* [TASK TO CARRY OUT]: Write the records out once more, exactly as they are given.

* [INPUT DATA]:
-- ==== Sys2Proof/Machine/Tsu.lean ====
section
/-! DEFINITION. Time (chapter 12): device time as segments of ticks, the two schemes and their handover, steps, sets and slews,
PPS and the servo, pulse outputs, time events. -/

namespace Sys2Proof.Machine

/-! ### Device time -/

/-- A segment's time at a tick, in ns (R342). -/
def Seg.timeAt (g : Seg) (t : Nat) : Int :=
  let dt : Int := (t : Int) - g.start
  if g.byTick then g.base + dt + Int.fdiv (dt * g.rate) (2 ^ 32 * 1000000000) else g.base + Int.fdiv (dt * g.incr) (2 ^ 24)

/-- The segment a stamp is converted with: the newest that starts at or before it, otherwise the oldest (R343). -/
def Dev.segFor (d : Dev) (t : Nat) : Option Seg :=
  match d.tsu.segs.find? (fun g => g.start ≤ t) with
  | some g => some g
  | none => d.tsu.segs.getLast?

/-- Device time at a tick, in ns. -/
def Dev.timeAt (d : Dev) (t : Nat) : Int := ((d.segFor t).map (fun g => g.timeAt t)).getD 0

/-- Device time now, in ns. -/
def Dev.devNs (d : Dev) : Int := d.timeAt d.tick

/-- Whole device seconds now (48 bits). -/
def Dev.devSec (d : Dev) : Nat := (d.devNs / 1000000000).toNat % 2 ^ 48

/-- The first DWN second: 2000-01-01 00:00:00 TAI (R341). -/
def dwnEpoch : Nat := 946684800

/-- Device seconds as DWN seconds (R341). -/
def dwnOf (sec : Nat) : Nat := serSub 32 sec dwnEpoch

/-- DWN seconds now. -/
def Dev.dwnNow (d : Dev) : Nat := dwnOf d.devSec

/-- Convert a stamp, counting an extrapolation (R343). -/
def Dev.convert (d : Dev) (t : Nat) : Dev × Int :=
  let held := d.tsu.segs.any (fun g => g.start ≤ t)
  (if held then d else d.bump F.TSU_CNT_extrap, d.timeAt t)

/-- DWN seconds of a stamp. -/
def Dev.dwnAt (d : Dev) (t : Nat) : Nat := dwnOf ((d.timeAt t / 1000000000).toNat)

/-- The signed 64-bit rate of TSU_RATE. -/
def Dev.rateReg (d : Dev) : Int := sgn 64 (d.rd F.TSU_RATE_LO_rate)

/-- The rate in whole ppb, truncated. -/
def ratePpb (r : Int) : Int := Int.tdiv r (2 ^ 32)

/-! ### Time events (R362) -/

/-- The offset of TSU_FQ1's register set. -/
def tsuFq1 : Nat := 0xC0130

/-- Show the oldest event in TSU_EVT0–7 (R367). -/
def Dev.evtShow (d : Dev) : Dev :=
  let it := (d.fifoHead tsuFq1).getD []
  foldN 8 (fun j d => d.wr (F.TSU_EVT_w.at j) (leAt it (4 * j) 4)) d

/-- Post a time event; a full TSU_FQ1 drops its oldest, which the next delivery counts. -/
def Dev.timeEvent (d : Dev) (etype detail : Nat) (value : Int) : Dev :=
  let ns := d.devNs
  let item := leBytes 1 etype ++ leBytes 1 (d.rd F.TSU_STATUS_tstate) ++ leBytes 2 detail
    ++ leBytes 4 (ns % 1000000000).toNat ++ leBytes 6 (ns / 1000000000).toNat ++ zeros 2 ++ leBytes 8 d.tick
    ++ leBytes 8 (uns 64 value)
  let lost := b2n (!d.fifoRoom tsuFq1 256 item)
  let d := { d with tsu := { d.tsu with posted := d.tsu.posted + 1, teLost := d.tsu.teLost + lost } }
  (d.fifoPush tsuFq1 256 item).evtShow

/-! ### Segments -/

/-- Begin a segment at a tick, no later than now, in the form a function gives it (R343). -/
def Dev.newSegAt (d : Dev) (t : Nat) (f : Seg → Seg) : Dev :=
  let old := (d.segFor t).getD { start := 0, base := 0, byTick := false, rate := 0, incr := 0x1000000 }
  let g := f { old with start := t, base := old.timeAt t }
  { d with tsu := { d.tsu with segs := (g :: d.tsu.segs).take 8 } }

/-- Begin a segment now. -/
def Dev.newSeg (d : Dev) (f : Seg → Seg) : Dev := d.newSegAt d.tick f

/-- The pulse period of an output in ns (R359). -/
def Dev.pulsePeriod (d : Dev) (k : Nat) : Nat :=
  d.rd (F.TSU_PULSE_PER_SEC_per_sec.at k) * 1000000000 + d.rd (F.TSU_PULSE_PER_NS_per_ns.at k)

/-- An output's state. -/
def Dev.pulse (d : Dev) (k : Nat) : Pulse := mgetD d.tsu.pulses k {}

/-- Store an output's state. -/
def Dev.setPulse (d : Dev) (k : Nat) (p : Pulse) : Dev :=
  { d with tsu := { d.tsu with pulses := mput d.tsu.pulses k p } }

/-- A forward step moved time to `now`: pulses passed are skipped and counted (R361). -/
def Dev.pulseSkip (d : Dev) (k : Nat) (now : Int) : Dev :=
  if !d.on (F.TSU_PULSE_CTRL_arm.at k) then d
  else
    let p := d.pulse k
    let per := d.pulsePeriod k
    if now ≤ p.next then d
    else if per = 0 then (d.bump (F.TSU_PULSE_STAT_skipped.at k)).clrF (F.TSU_PULSE_CTRL_arm.at k)
    else
      let n := ((now - p.next - 1) / per + 1).toNat
      (d.setPulse k { p with next := p.next + n * per }).bump (F.TSU_PULSE_STAT_skipped.at k) n

/-- End a slew in progress without its event, giving the part not yet applied (R346). -/
def Dev.slewRest (d : Dev) : Int :=
  match d.tsu.slew with
  | none => 0
  | some w =>
    let dt : Int := (d.tick : Int) - w.start
    let done := min ((dt * w.ppb) / 1000000000) w.s.natAbs
    w.s - (if w.s < 0 then -done else done)

/-- Forget the slew; the rate is TSU_RATE's own again. A TE_ADJ that asked for it completes. -/
def Dev.slewForget (d : Dev) : Dev :=
  let cmd := d.tsu.slew.bind (fun w => w.cmd)
  let d := ({ d with tsu := { d.tsu with slew := none } }).clrF F.TSU_STATUS_slewing |>.clrF F.TSU_ADJ_CTRL_go
  match cmd with
  | none => d
  | some c => d.okRes c d.tick

/-- Apply a change of time now: a new segment, source 379, a STEP event, the pulses it passes (R347, R361). -/
def Dev.applyStep (d : Dev) (s : Int) : Dev :=
  let d := d.newSeg (fun g => { g with base := g.base + s, rate := if g.byTick then d.rateReg else g.rate })
  let d := (d.bump F.TSU_CNT_steps).raise 379
  let d := d.timeEvent 3 0 s
  if 0 < s then foldN 4 (fun k d => d.pulseSkip k d.devNs) d else d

* [ANSWER FOR THIS EXERCISE]:
-- ==== Sys2Proof/Machine/Tsu.lean ====
section
/-! DEFINITION. Time (chapter 12): device time as segments of ticks, the two schemes and their handover, steps, sets and slews,
PPS and the servo, pulse outputs, time events. -/

namespace Sys2Proof.Machine

/-! ### Device time -/

/-- A segment's time at a tick, in ns (R342). -/
def Seg.timeAt (g : Seg) (t : Nat) : Int :=
  let dt : Int := (t : Int) - g.start
  if g.byTick then g.base + dt + Int.fdiv (dt * g.rate) (2 ^ 32 * 1000000000) else g.base + Int.fdiv (dt * g.incr) (2 ^ 24)

/-- The segment a stamp is converted with: the newest that starts at or before it, otherwise the oldest (R343). -/
def Dev.segFor (d : Dev) (t : Nat) : Option Seg :=
  match d.tsu.segs.find? (fun g => g.start ≤ t) with
  | some g => some g
  | none => d.tsu.segs.getLast?

/-- Device time at a tick, in ns. -/
def Dev.timeAt (d : Dev) (t : Nat) : Int := ((d.segFor t).map (fun g => g.timeAt t)).getD 0

/-- Device time now, in ns. -/
def Dev.devNs (d : Dev) : Int := d.timeAt d.tick

/-- Whole device seconds now (48 bits). -/
def Dev.devSec (d : Dev) : Nat := (d.devNs / 1000000000).toNat % 2 ^ 48

/-- The first DWN second: 2000-01-01 00:00:00 TAI (R341). -/
def dwnEpoch : Nat := 946684800

/-- Device seconds as DWN seconds (R341). -/
def dwnOf (sec : Nat) : Nat := serSub 32 sec dwnEpoch

/-- DWN seconds now. -/
def Dev.dwnNow (d : Dev) : Nat := dwnOf d.devSec

/-- Convert a stamp, counting an extrapolation (R343). -/
def Dev.convert (d : Dev) (t : Nat) : Dev × Int :=
  let held := d.tsu.segs.any (fun g => g.start ≤ t)
  (if held then d else d.bump F.TSU_CNT_extrap, d.timeAt t)

/-- DWN seconds of a stamp. -/
def Dev.dwnAt (d : Dev) (t : Nat) : Nat := dwnOf ((d.timeAt t / 1000000000).toNat)

/-- The signed 64-bit rate of TSU_RATE. -/
def Dev.rateReg (d : Dev) : Int := sgn 64 (d.rd F.TSU_RATE_LO_rate)

/-- The rate in whole ppb, truncated. -/
def ratePpb (r : Int) : Int := Int.tdiv r (2 ^ 32)

/-! ### Time events (R362) -/

/-- The offset of TSU_FQ1's register set. -/
def tsuFq1 : Nat := 0xC0130

/-- Show the oldest event in TSU_EVT0–7 (R367). -/
def Dev.evtShow (d : Dev) : Dev :=
  let it := (d.fifoHead tsuFq1).getD []
  foldN 8 (fun j d => d.wr (F.TSU_EVT_w.at j) (leAt it (4 * j) 4)) d

/-- Post a time event; a full TSU_FQ1 drops its oldest, which the next delivery counts. -/
def Dev.timeEvent (d : Dev) (etype detail : Nat) (value : Int) : Dev :=
  let ns := d.devNs
  let item := leBytes 1 etype ++ leBytes 1 (d.rd F.TSU_STATUS_tstate) ++ leBytes 2 detail
    ++ leBytes 4 (ns % 1000000000).toNat ++ leBytes 6 (ns / 1000000000).toNat ++ zeros 2 ++ leBytes 8 d.tick
    ++ leBytes 8 (uns 64 value)
  let lost := b2n (!d.fifoRoom tsuFq1 256 item)
  let d := { d with tsu := { d.tsu with posted := d.tsu.posted + 1, teLost := d.tsu.teLost + lost } }
  (d.fifoPush tsuFq1 256 item).evtShow

/-! ### Segments -/

/-- Begin a segment at a tick, no later than now, in the form a function gives it (R343). -/
def Dev.newSegAt (d : Dev) (t : Nat) (f : Seg → Seg) : Dev :=
  let old := (d.segFor t).getD { start := 0, base := 0, byTick := false, rate := 0, incr := 0x1000000 }
  let g := f { old with start := t, base := old.timeAt t }
  { d with tsu := { d.tsu with segs := (g :: d.tsu.segs).take 8 } }

/-- Begin a segment now. -/
def Dev.newSeg (d : Dev) (f : Seg → Seg) : Dev := d.newSegAt d.tick f

/-- The pulse period of an output in ns (R359). -/
def Dev.pulsePeriod (d : Dev) (k : Nat) : Nat :=
  d.rd (F.TSU_PULSE_PER_SEC_per_sec.at k) * 1000000000 + d.rd (F.TSU_PULSE_PER_NS_per_ns.at k)

/-- An output's state. -/
def Dev.pulse (d : Dev) (k : Nat) : Pulse := mgetD d.tsu.pulses k {}

/-- Store an output's state. -/
def Dev.setPulse (d : Dev) (k : Nat) (p : Pulse) : Dev :=
  { d with tsu := { d.tsu with pulses := mput d.tsu.pulses k p } }

/-- A forward step moved time to `now`: pulses passed are skipped and counted (R361). -/
def Dev.pulseSkip (d : Dev) (k : Nat) (now : Int) : Dev :=
  if !d.on (F.TSU_PULSE_CTRL_arm.at k) then d
  else
    let p := d.pulse k
    let per := d.pulsePeriod k
    if now ≤ p.next then d
    else if per = 0 then (d.bump (F.TSU_PULSE_STAT_skipped.at k)).clrF (F.TSU_PULSE_CTRL_arm.at k)
    else
      let n := ((now - p.next - 1) / per + 1).toNat
      (d.setPulse k { p with next := p.next + n * per }).bump (F.TSU_PULSE_STAT_skipped.at k) n

/-- End a slew in progress without its event, giving the part not yet applied (R346). -/
def Dev.slewRest (d : Dev) : Int :=
  match d.tsu.slew with
  | none => 0
  | some w =>
    let dt : Int := (d.tick : Int) - w.start
    let done := min ((dt * w.ppb) / 1000000000) w.s.natAbs
    w.s - (if w.s < 0 then -done else done)

/-- Forget the slew; the rate is TSU_RATE's own again. A TE_ADJ that asked for it completes. -/
def Dev.slewForget (d : Dev) : Dev :=
  let cmd := d.tsu.slew.bind (fun w => w.cmd)
  let d := ({ d with tsu := { d.tsu with slew := none } }).clrF F.TSU_STATUS_slewing |>.clrF F.TSU_ADJ_CTRL_go
  match cmd with
  | none => d
  | some c => d.okRes c d.tick

/-- Apply a change of time now: a new segment, source 379, a STEP event, the pulses it passes (R347, R361). -/
def Dev.applyStep (d : Dev) (s : Int) : Dev :=
  let d := d.newSeg (fun g => { g with base := g.base + s, rate := if g.byTick then d.rateReg else g.rate })
  let d := (d.bump F.TSU_CNT_steps).raise 379
  let d := d.timeEvent 3 0 s
  if 0 < s then foldN 4 (fun k d => d.pulseSkip k d.devNs) d else d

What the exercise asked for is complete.